Running conference in three different institutes meant that one had to spend more time consider the papers one really wanted to hear, since the move from one location to another always required exiting and entering institutes through a public road. However, it was clear from early on that there were generally less people in the Swedish Institute, which meant that it was the place to be at lunchtime. You needed to queue less and there was food left when you reached the table. The poster sessions were cosier and you generally discussed more with people. The queue to the toilet tended to be shorter, but not as short as in the Belgian Institute. Small things are important when you need to catch a paper in another building...

It is always a pity that people cannot come and read their papers and I have been sinner as well, even if I try to avoid the matter now as far as possible. It was interesting to notice that one speaker who had apparently fallen ill (or whose family member had) let read two papers in the conference: one should not have been read by anybody else, since the point was lost when the replacement reader monotonously ploughed through the text and the author was not there to explain the key inscriptions and patterns on maps freely. Contrarily, the latter one was clear presenting an interesting online Republican family name database with well-thought narrative arch and nice maps of individuals from Praeneste moving around the Mediterranean in the past.

I was hoping to hear a lot of GIS papers, but ended up sitting quite a lot in the ancient topography session. It was nice to give definite faces to some people whose work you have read for ages and there was extremely good papers, too. Sadly, not the one about the Sicilian find distributions. Apparently all distributions on the maps were random, but when I looked at them, terracottas and cooking wares definitely peaked in different areas. Did the author mean that the correlations between grids and numbers were not significant, or did he not want to interpret small variations? This way or that way, I hope he does not dismiss the evidence. However, the work at Verucchio was highly interesting, as could be expected, and the other Finnish input, the geophysical survey Jari Pakkanen runs at Naxos was just such an interesting piece of solid research with a mathematical twist in the end.

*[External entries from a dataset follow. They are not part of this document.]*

/-- `ON_TX_READY` with the last byte of the backlog resets both counts (R220, R226). -/
theorem alone_onTxReady_last {p : Params} {s : State} {fw : Firmware} {b : Byte} (hl : p.layout.wf = true)
    (hw : fw.wf p = true) (h : fw.backlog = [b]) : ∃ v fw', (onTxReady p).alone p.layout s fw =
      ((), { s with tdr := b.setWidth 9, txe := false, txeie := false, rdata := v }, fw') ∧
      fw'.sentCount = 0 ∧ fw'.pendingCount = 0 := by
  obtain ⟨cell, wf, backlog⟩ := store_sent_succ hw h
  have last := (backlog_eq_nil_iff wf).1 backlog
  rw [onTxReady, alone_bind _ _ alone_getSent, alone_bind _ _ (alone_getCell .tx _),
    alone_bind _ _ (alone_wrDr hl _), alone_bind _ _ alone_increment_sent, alone_bind _ _ alone_getSent,
    alone_bind _ _ alone_getPending, if_pos last, alone_bind _ _ (alone_put _), alone_bind _ _ (alone_put _),
    alone_disarm hl, cell]
  exact ⟨_, _, rfl, rfl, rfl⟩

/-- The handler with the last byte of the backlog to hand over (R224, R226). -/
theorem runHandler_last {p : Params} {y : System} {b : Byte} (hl : p.layout.wf = true)
    (hr : y.block.running = true) (hw : y.fw.wf p = true) (txe : y.block.txe = true) (h : y.fw.backlog = [b]) :
    ∃ z, (onInterrupt p).runHandler p [] y = .next ((), z) ∧ z.block.running = true ∧
      z.block.tdr = b.setWidth 9 ∧ z.block.txe = false ∧ z.fw.sentCount = 0 ∧ z.fw.pendingCount = 0 := by
  obtain ⟨v, handler⟩ := alone_onInterrupt hl hr hw
  obtain ⟨v', fw', sends, sent, pending⟩ := alone_onTxReady_last
    (s := { y.block with rxne := false, rdata := v }) hl (afterReceiver_wf (s := y.block) hw)
    ((afterReceiver_backlog hw).trans h)
  rw [if_pos (by simp [txe, h]), sends] at handler
  obtain ⟨z, run, block, rfl, -⟩ := runWith_of_alone hr handler
  refine ⟨z, run, ?_⟩
  rw [block]
  exact ⟨hr, rfl, rfl, sent, pending⟩

/-- The second test of `ON_INTERRUPT` loads counts at most, so the line stays as it is (R224). -/
theorem runWith_testReady_of_empty {γ : Type} {p : Params} {f : γ → System → Host.Outcome System Fault Refusal}
    {y : System} (reg : Bool) (empty : y.fw.sentCount = y.fw.pendingCount) :
    (if reg then backlogWaits else .done false).runWith p f [] y = .next (false, y) := by
  cases reg
  · rfl
  · simp [backlogWaits, Firmware.count, empty]

/-- The handler with no character to take and no byte to hand over only reads the status (R224). -/
theorem runHandler_idle {p : Params} {y : System} (hl : p.layout.wf = true) (hr : y.block.running = true)
    (rxne : y.block.rxne = false) (empty : y.fw.sentCount = y.fw.pendingCount) :
    (onInterrupt p).runHandler p [] y =
      .next ((), y.withBlock (y.block.setRdata (y.block.srWord p.layout))) := by
  obtain ⟨-, -, shown, -⟩ := srWord_fields y.block hl
  rw [onInterrupt, Script.runHandler, runWith_bind_of_next (runWith_rdSr hr), shown, rxne,
    if_neg Bool.false_ne_true, Script.bind_done,
    runWith_bind_of_next (runWith_testReady_of_empty (y := y.withBlock _) _ empty)]
  rfl

/-- A write of `CR1`, aborting or not, hands nothing over and takes nothing back (R156). -/
theorem effect_wrCr1_transmit (l : Layout) (w : Word) (s : State) :
    (effect l (.wrCr1 w) s).tdr = s.tdr ∧ (effect l (.wrCr1 w) s).txe = s.txe ∧
      (effect l (.wrCr1 w) s).txeie = wdataTXEIE l w := by
  rw [effect_wrCr1]
  split <;> exact ⟨rfl, rfl, rfl⟩

/-- The handler in the middle of arming, with the last byte to hand over: its disarming is lost (R282, R283). -/
theorem runUnder_arm_around_last {p : Params} {y : System} {b : Byte} (hl : p.layout.wf = true)
    (hr : y.block.running = true) (hw : y.fw.wf p = true) (irq : y.block.irq = true) (txe : y.block.txe = true)
    (h : y.fw.backlog = [b]) (enabled : y.line.enabled = true) (idle : y.serving = false) : ∃ z,
    (setBits .cr1 (placeBit p.layout.txeie true)).run p [[], [.interrupt []]] y = .next ((), z) ∧
      z.block.tdr = b.setWidth 9 ∧ z.block.txe = false ∧ z.block.txeie = true ∧
      z.fw.sentCount = 0 ∧ z.fw.pendingCount = 0 ∧ z.serving = false := by
  have requested : (y.withBlock (y.block.setRdata (y.block.cr1Word p.layout))).requested p = some p.uartIrqId :=
    requested_of_irq enabled irq idle
  obtain ⟨z, run, running, tdr, empty, sent, pending⟩ := runHandler_last
    (y := (y.withBlock (y.block.setRdata (y.block.cr1Word p.layout))).enter) hl hr hw txe h
  have between := interrupt_of_requested requested run
  obtain ⟨tdr', empty', armed⟩ := effect_wrCr1_transmit p.layout
    (y.block.cr1Word p.layout ||| placeBit p.layout.txeie true) z.leave.block
  exact ⟨_, runWith_setBitsCr1_around (f := System.interlude p (onInterrupt p)) (g := .interrupt []) _ hr between
    running, tdr'.trans tdr, empty'.trans empty, armed.trans (wdataTXEIE_or_mask hl _), sent, pending, rfl⟩

/-- Settles O60: the stale write arms an empty backlog, and there the handler finds nothing to do and is requested
again (R247). -/
theorem staleArmLeavesArmedEmptyBacklog : Obligations.StaleArmLeavesArmedEmptyBacklog := by
  refine ⟨fun p y b hl hr hw irq txe h enabled idle => ?_, fun p y hl hr txe txeie rxne empty enabled idle => ?_⟩
  · obtain ⟨z, run, tdr, txe', txeie, sent, pending, served⟩ :=
      runUnder_arm_around_last hl hr hw irq txe h enabled idle
    exact ⟨z, run, tdr, txe', txeie, sent, pending, by simp [Firmware.backlog, sent, pending], served⟩
  · have irq : y.block.irq = true := by simp [State.irq, txe, txeie]
    have run := runHandler_idle (y := y.enter) hl hr rxne empty
    exact ⟨_, _, interrupt_of_requested (requested_of_irq enabled irq idle) run, rfl, rfl,
      requested_of_irq enabled irq rfl⟩

end Sys2Proof.Machine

The conference ran a competition for PhD students, a.k.a. young researchers (when will they have a ‘thank you that you still bother come up with new things, darling’ award for us slightly frustrated golden oldies?), notified some researchers I had noticed in the conference. One of the poster awards went to a female PhD student,Felicity Winkley, who had already flown back in the afternoon, which I communicated to the organisers. She studies metal detector finds and was generally fun to talk to. The runner-up award in the paper competition went to another female PhD student from Glasgow, Francesca Scalezzi, whose hair took the centre stage during the presentation. Do not take me wrongly, her paper on the use and data entry classification of legacy data was excellent, but her hair did need drawing back constantly and even so stayed hovering above her notes most of the time. A true performance on so many different levels!

The great papers I enjoyed and that were relevant to what I do were the discussion of sensitivity analysis by Marieka Brower Burg, the latest on the salt production and transhumance in central Etruria, read very quickly indeed by Franco Cambi and Gijs Tol’s paper on how Groningen projects in the Pontine Region try to incorporate inscriptions in their study. Gijs also spotted important points from our paper and got the very important amphorae observation as an answer. We will need to look at that thing elsewhere, too.

However, this was a conference of meetings of old friends and giving faces to people behind different work. I did meet ‘the poster lady’ in flesh, saw Michael Tiechmann and Thomas Whitley after so many years and shared a taxi with Jari after a decade or 15 years of no see. I discussed a couple of times with Matthew Fitzjohn and heard the latest from Gianna and family and Liverpool. Every meeting, not to mention spending time with my Swedish colleagues from the Swedish Institute, RiksantikvarieƤmbetet and Uppsala University, made the conference fee worth every euro.